それでも見つめてしまう目に、マネージャーが
気づいていた。

ふいに、背中ポンと叩かれて。

ちづるちゃん、なかなかお目が高い!
あいつ、モテるくせに自覚がないんだよね。
どんどんいかないと!と、にこっと笑って
部室を出て行った。


もう、撃沈してますよ…。


なすすべもないまま。
最後の大会の日がやってきた。

うちのサークルの選手は、みんなそれぞれに
自己ベストまで進出した。
応援の声にも熱が入り、全て終わった頃には、あたしもすっかり腑抜け状態。

ぼんやりしてる間に、みんな帰り支度を始めていた。
これで引退。

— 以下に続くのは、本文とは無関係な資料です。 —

/-- The commands of the block (spec/opcode_table.json), in the table's order. -/
inductive Instr where
  -- Guests, clients and charms (R21–R47, R477)
  | pcieConfigRequest (f : Func) (req : CfgReq)
  | numvfsWrite (n : Nat)
  | functionLevelReset (f : Func)
  | carveOutZeroed (f : Func)
  | bar4Read (f : Func) (off len : Nat)
  | bar4Write (f : Func) (off : Nat) (bytes : List (Option Byte))
  | violationLogged
  | violationRingClear (who : Requester) (v : Byte)
  | charmsWrite (who : Requester) (g : Func) (off : Nat) (bytes : List Byte)
  | resetClient (who : Requester) (g : Func) (v : BitVec 16)
  | clientResetDone (g : Func)
  | arbiterDecision (a : Arbiter)
  | budgetWindowEnd (ch : Chan)
  -- Clasp channels and doorbells (R48–R70)
  | claspGo (f : Func) (c : Client)
  | claspWrite (f : Func) (c : Client) (off : Nat) (bytes : List (Option Byte))
  | stage1Refusal (c : Client)
  | claspTake
  | claspComplete (c : Client)
  | msixUnmask (f : Func) (v : Fin 64)
  | resultHeaderRead (f : Func) (c : Client) (off : Nat) (enabled : List Bool)
  | discardsRead (f : Func) (c : Client)
  | eventClear (f : Func) (c : Client) (bits : BitVec 16)
  | claspModeWrite (f : Func) (c : Client) (w : Word)
  | dqPush (f : Func) (c : Client) (w : Word)
  | dqPop (f : Func) (c : Client)
  | delbelResponse (c : Client)
  | nop (c : Client)
  | identify (c : Client)
  | echo (c : Client)
  | internalClaspGo (k : Icl) (words : List Word)
  | internalClaspTake (k : Icl)
  | dictPortRead (f : Func)
  | dictPortWrite (f : Func)
  | dictPortDone (f : Func)
  | portDiscardsRead (f : Func) (off : Nat) (enabled : List Bool)
  -- The object dictionary (R71–R93, R476, R478)
  | registerWrite (t : RegTarget)
  | sdoDownload (p : SdoPath) (idx sub : Nat) (bytes : List Byte)
  | sdoUpload (p : SdoPath) (idx sub : Nat)
  | commit (who : Requester)
  | checkOnly (who : Requester)
  | discard (who : Requester)
  | commitStart
  | commitChecksEnd
  | entryTakesEffect (idx sub : Nat)
  | commitDone
  | storeAll (who : Requester)
  | storeComm (who : Requester)
  | storeApp (who : Requester)
  | restoreAll (who : Requester)
  | restoreComm (who : Requester)
  | restoreApp (who : Requester)
  | storeDone
  | imageWrite (who : Requester) (off : Nat) (bytes : List Byte)
  | imageCheck (who : Requester)
  | imageCommit (who : Requester)
  | imageCommitStore (who : Requester)
  | imageActionEnd
  | errorHistoryClear (who : Requester)
  -- Fieldbus attachment (R94–R114, R479)
  | alStateRequest (st : AlState)
  | alStateConfirm
  | sm2WatchdogExpiry
  | escResetSequence (b0 b1 b2 : Byte)
  | miiLinkChange (port : Fin 2) (up : Bool)
  | sync0 (t : Nat)
  | sm2BufferComplete (bytes : List Byte)
  | freeRunOutputTake
  | alarmTimeout
  | sync0Stamp (t : Nat)
  | nmtStart (n : Can)
  | nmtStop (n : Can)
  | nmtEnterPreop (n : Can)
  | nmtResetNode (n : Can)
  | nmtResetComm (n : Can)
  | heartbeat (n : Can)
  | canSync (n : Can)
  | rpdoReceive (n : Can) (r : Fin 2) (bytes : List Byte)
  | tpdoTransmit (n : Can) (t : Fin 8) (timer : Bool)
  | canBusOffRecovered (n : Can)
  | canErrorPassive (n : Can)
  | canOverrun (n : Can)
  | emcySend
  | foeWriteDict (known : Bool) (pw : Nat) (bytes : List Byte)
  | foeReadStored (known : Bool) (pw : Nat)
  | foeReadHallmark (pw : Nat)
  | foeWriteOpenImage (pw : Nat) (bytes : List Byte)
  | foeWriteTrustedImage (pw : Nat) (bytes : List Byte)
  | foeBusy
  | firmwareVerified
  -- Raster cores and render contexts (R115–R165)
  | ctxCreate (c : Client)
  | ctxDestroy (c : Client)
  | submit (c : Client)
  | query (c : Client)
  | cctxCreate (c : Client)
  | cctxDestroy (c : Client)
  | dispatch (c : Client)
  | cquery (c : Client)
  | contextRemoved (k : Nat) (kind : CtxKind)
  | corePickUnit (core : RCore)
  | binningEnd (k : Nat)
  | partialStart (k : Nat)
  | partialDone (k : Nat)
  | tileDispatch (k : Nat) (core : RCore)
  | tileReload (core : RCore) (tile : Nat)
  | tilePassEnd (core : RCore) (tile : Nat)
  | flushAcknowledged (k : Nat) (tile : Nat)
  | renderDone (k : Nat)
  | fenceSignal (k : Nat) (kind : CtxKind)
  | pxLd (core : RCore) (h : Hart) (w : Word)
  | pxSt (core : RCore) (h : Hart) (w : Word)
  | pxRel (core : RCore) (h : Hart) (w : Word)
  | pxKill (core : RCore) (h : Hart) (w : Word)
  | pixelInterlockGrant (core : RCore) (h : Hart) (cycles : Word)
  | hartEcall (core : RCore) (h : Hart)
  | ebreak (core : RCore) (h : Hart) (pc : Word)
  | ctxFault (why : FaultCause)
  | tileEccError (core : RCore) (slot : Fin 4) (double : Bool)
  | quadDrained (q : Fin 4)
  | workgroupEnd (core : RCore)
  | workgroupYield (core : RCore)
  | wgSaved (core : RCore)
  | workgroupRestored (core : RCore)
  | tileOverrun (core : RCore)
  | governorEvaluate (h : Head) (latch : Nat)
  -- Facets and composition (R166–R198, R475)
  | flip (c : Client)
  | flipGroup (c : Client)
  | motion (c : Client)
  | release (c : Client)
  | flipStatus (c : Client)
  | directAddrWrite (who : Requester) (h : Head) (f : Facet) (sub : Fin 3) (bytes : List Byte)
  | wbStart (c : Client)
  | wbStop (c : Client)
  | wbFrame (h : Head)
  -- Scan-out heads (R199–R224)
  | headLineStart (h : Head) (late : Option Missing) (wbFull : Bool)
  | lineFetchComplete (h : Head)
  | headLatch (h : Head)
  | headFrame (h : Head)
  | headVblank (h : Head)
  | teEdge (pin : Fin 4) (falling : Bool)
  | teTimeout (h : Head)
  | timingChangeImmediate (h : Head)
  | timingChangeClean (h : Head)
  | headEnable (h : Head)
  | headDisable (h : Head)
  | routeChange (h : Head)
  | lockStampTimeout (h : Head)
  -- Display outputs and camera inputs (R225–R242)
  | portBringupStart (p : Port)
  | hpdStable (p : Port)
  | portReady (p : Port)
  | portLinkFail (p : Port)
  | portRetry (p : Port)
  | hpdLow (p : Port)
  | irqHpd (p : Port) (lost : Bool)
  | linkStatusPoll (p : Port) (lost : Bool)
  | csiFrameStart (r : Receiver) (vc num : Nat) (hdr : Fin 3)
  | csiLinePacket (r : Receiver) (vc dt : Nat) (bytes : List Byte) (crcOk : Bool) (hdr : Fin 3)
  | csiFrameEnd (r : Receiver) (vc num : Nat) (hdr : Fin 3)
  | csiPacketGap (r : Receiver)
  | camOpen (c : Client)
  | camClose (c : Client)
  | camAttach (c : Client)
  | camDetach (c : Client)
  | camQuery (c : Client)
  | camLossTimeout (r : Receiver)
  -- Cameo layers and content checking (R243–R267)
  | presentation (h : Head) (p : Presentation)
  | ackHoldReached (p : Panel) (contact : Nat)
  | regionCompare (h : Head) (region : Nat)
  | cvAcquire (c : Client)
  | cvRun (c : Client)
  | cvRelease (c : Client)
  | cvComputationEnd (u : CvUnit)
  -- Capacitive touch engines (R268–R293)
  | touchScanStart (p : Panel)
  | touchStepEnd (p : Panel) (samples : List Int)
  | touchReport (p : Panel)
  | panelStart (p : Panel)
  | referenceTestDone (p : Panel) (results : List Nat)
  | startVerifyTimeout (p : Panel)
  | selftest (who : Requester) (p : Panel)
  | capture (who : Requester) (p : Panel)
  | captureDone (p : Panel)
  | touchBacklogDelivery (p : Panel)
  | touchSubscribe (c : Client)
  | touchUnsubscribe (c : Client)
  | touchQuery (c : Client)
  | touchIclApply (p : Panel)
  | touchIclSelftest (p : Panel)
  | touchIclCapture (p : Panel)
  | touchIclSubscribe (p : Panel)
  | touchIclUnsubscribe (p : Panel)
  | tafeSupplyLow
  -- Haptic channels (R294–R312)
  | hapticTrigger (c : Client)
  | hapticStop (c : Client)
  | hapticQuery (c : Client)
  | hapIclTrigger
  | hapIclCalibrate
  | hapIclStop
  | hapIclApply
  | calibrate (who : Requester) (n : Hap)
  | calibrationEnd (n : Hap) (results : List Nat)
  | attackEnd (n : Hap)
  | sustainEnd (n : Hap) (rNow : Nat)
  | brakingEnd (n : Hap) (why : BrakeEnd)
  | gapEnd (n : Hap)
  | hapOvercurrent (n : Hap)
  | accRead (n : Hap) (sample : Option Int)
  -- Audio routing, mixing and effects (R313–R340)
  | audioSampleTick (d : ADomain) (pdm : List Int)
  | busSilenceHoldExpiry (b : Bus)
  | audioApply (n : Fin 2)
  | audioIclStream (n : Fin 2)
  | tdmFrameSync (n : Tdm) (samples pdm : List Int)
  | tdmFrameMissing (n : Tdm)
  | refPhaseMatch (d : ADomain) (slip : Bool)
  | asrcLocked (k : Asrc) (ratio : Nat)
  | streamOpen (c : Client)
  | streamClose (c : Client)
  | streamQuery (c : Client)
  | streamPeriodBoundary (n : Stream)
  -- LPDDR5X memory controller (R341–R366)
  | dramReadRequest (r : DramReq)
  | dramWriteRequest (r : DramReq) (bytes : List Byte)
  | dramCommandSlot (ch : Chan) (err : DramErr) (syndrome : Nat)
  | refreshAccrual (ch : Chan) (rank : Fin 2)
  | mr4Read (ch : Chan) (rank : Fin 2) (asks : Nat) (drifted : Bool)
  | powerDownEntry (ch : Chan) (rank : Fin 2)
  | memSrEnter (ch : Chan)
  | memSrExit (ch : Chan)
  | trainDone (failed : BitVec 8)
  | scrubPass
  | memLogClear (who : Requester) (v : Byte)
  -- The locket (R367–R397)
  | trustedVersionCall (cc : CCore)
  | result (cc : CCore) (ticket : Nat)
  | ownAssign (cc : CCore) (block owner : Nat)
  | ownQuery (cc : CCore) (block : Nat)
  | camNotice (cc : CCore) (receiver mask : Nat)
  | flashWrite (cc : CCore) (region off phys len : Nat)
  | flashRead (cc : CCore) (region off phys len : Nat)
  | imageVerify (cc : CCore) (kind slot : Nat)
  | signet (cc : CCore) (nonce out : Nat)
  | cert (cc : CCore) (out len : Nat)
  | debugUnlock (cc : CCore) (addr : Nat)
  | debugLock (cc : CCore) (mask : Nat)
  | debugKey (cc : CCore) (addr : Nat)
  | lktDone
  | trustedDictRead (idx sub : Nat)
  | trustedDictWrite (idx sub : Nat) (bytes : List Byte)
  | trustedDictCommit
  | tctx (n : Nat) (create : Bool) (desc : Nat)
  | tsubmit (n : Nat) (record : Nat)
  | handoverRelease (block : Nat)
  | handoverGrant (block : Nat)
  | clockPowerRequest (req : PowerReq)
  | watchdogService
  | lktRestart
  | lktResumed
  | failedSeriesReset
  | unlockMaskWrite (who : Requester) (v : Byte)
  | unlockResponseWrite (who : Requester) (bytes : List Byte)
  | unlockVerified
  | nonceWrite (who : Requester) (bytes : List Byte)
  | signetReady
  | debugHaltRequest (t : HaltTarget)
  | jtagExtest (pins : Nat)
  | jtagIdcode
  | jtagSamplePreload (pins : Nat)
  | jtagExtestPulse (pins : Nat)
  | jtagExtestTrain (pins : Nat)
  | jtagDtmcs (shift : JtagShift)
  | jtagDmi (shift : JtagShift)
  | jtagLoupeMbox (shift : JtagShift)
  | jtagBypass (ir : BitVec 5)
  -- Clock islands and domain crossings (R398–R417)
  | linkBeat (x : Xing) (side : XSide) (v : Nat) (dest : BeatDest) (trusted accepted : Bool)
  | flagEvent (x : Xing) (side : XSide) (f : FlagStep)
  | valueWrite (x : Xing) (side : XSide) (v : Nat)
  | valueCapture (x : Xing) (side : XSide)
  | valueAcknowledge (x : Xing) (side : XSide) (write : Option Nat)
  | xingTimeout (x : Xing) (side : XSide)
  | xingClockResumed (x : Xing)
  | islandResetRequest (k : Island) (xing : Option Xing)
  | xingNotice (x : Xing) (side : XSide)
  | xingRejoin (x : Xing)
  | perstN
  | xingLogClear (who : Requester) (v : Byte)
  -- Power domains, supply supervision and hallmark ageing (R418–R443, R480)
  | domainIdleExpiry (d : Domain)
  | domainOff (d : Domain)
  | wakeEvent (d : Domain) (src : WakeRow)
  | domainOn (d : Domain)
  | deepSleep (who : Requester)
  | deepSleepExit (src : SleepExit)
  | supplyWarn (r : Rail) (samples : List Nat)
  | supplyWarningEnd (r : Rail) (mv : Nat)
  | supplyReset (r : Rail) (samples : List Nat)
  | thermalSample (temps : List Int)
  | throttleStep
  | throttleRaise
  | thermalTrip (n : Sensor) (temp : Int)
  | tedHit (k : Island)
  | hoursTick
  | hoursPersist
  | epochNow (who : Requester)
  | maintWindow (who : Requester) (n : Nat)
  | maintWindowClose
  | epochStart
  | epochDone (meas : EpochMeas)
  | avsWrite (acked : Bool)
  | supplyLogClear (who : Requester) (v : Byte)
  -- Reset, boot and the pins (R444–R474)
  | powerOnReset
  | resetN
  | bootStart
  | trialImageFail
  | canBusOff (n : Can)
  | canErrorPassiveEnd (n : Can)
  | audMclkbClockChange (on : Bool)
  | islandResetRelease (k : Island)
  | islandClockStable (k : Island)
  | deepSleepEntered
  | siiAliasWrite (addr : Nat) (v : BitVec 16)
  | jtagTapReset
  deriving DecidableEq, Repr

本当にこれで…。

それぞれ同じ方面同士で、車に乗り込む。
あたしも、来るときに乗せてきてくれた
マネージャーを待っていた。

先輩の家の方面は、誰もいない。
運転席にあの笑顔を見つけた時。
あたしは走っていた。

先輩!!
記念にリストバンドもらったりできませんか?

…と口走った気がする。
自分でもパニックで、覚えて無いけど、
先輩の驚いた顔は覚えてる。


今、あたしの手には先輩のリストバンド。

泣ける。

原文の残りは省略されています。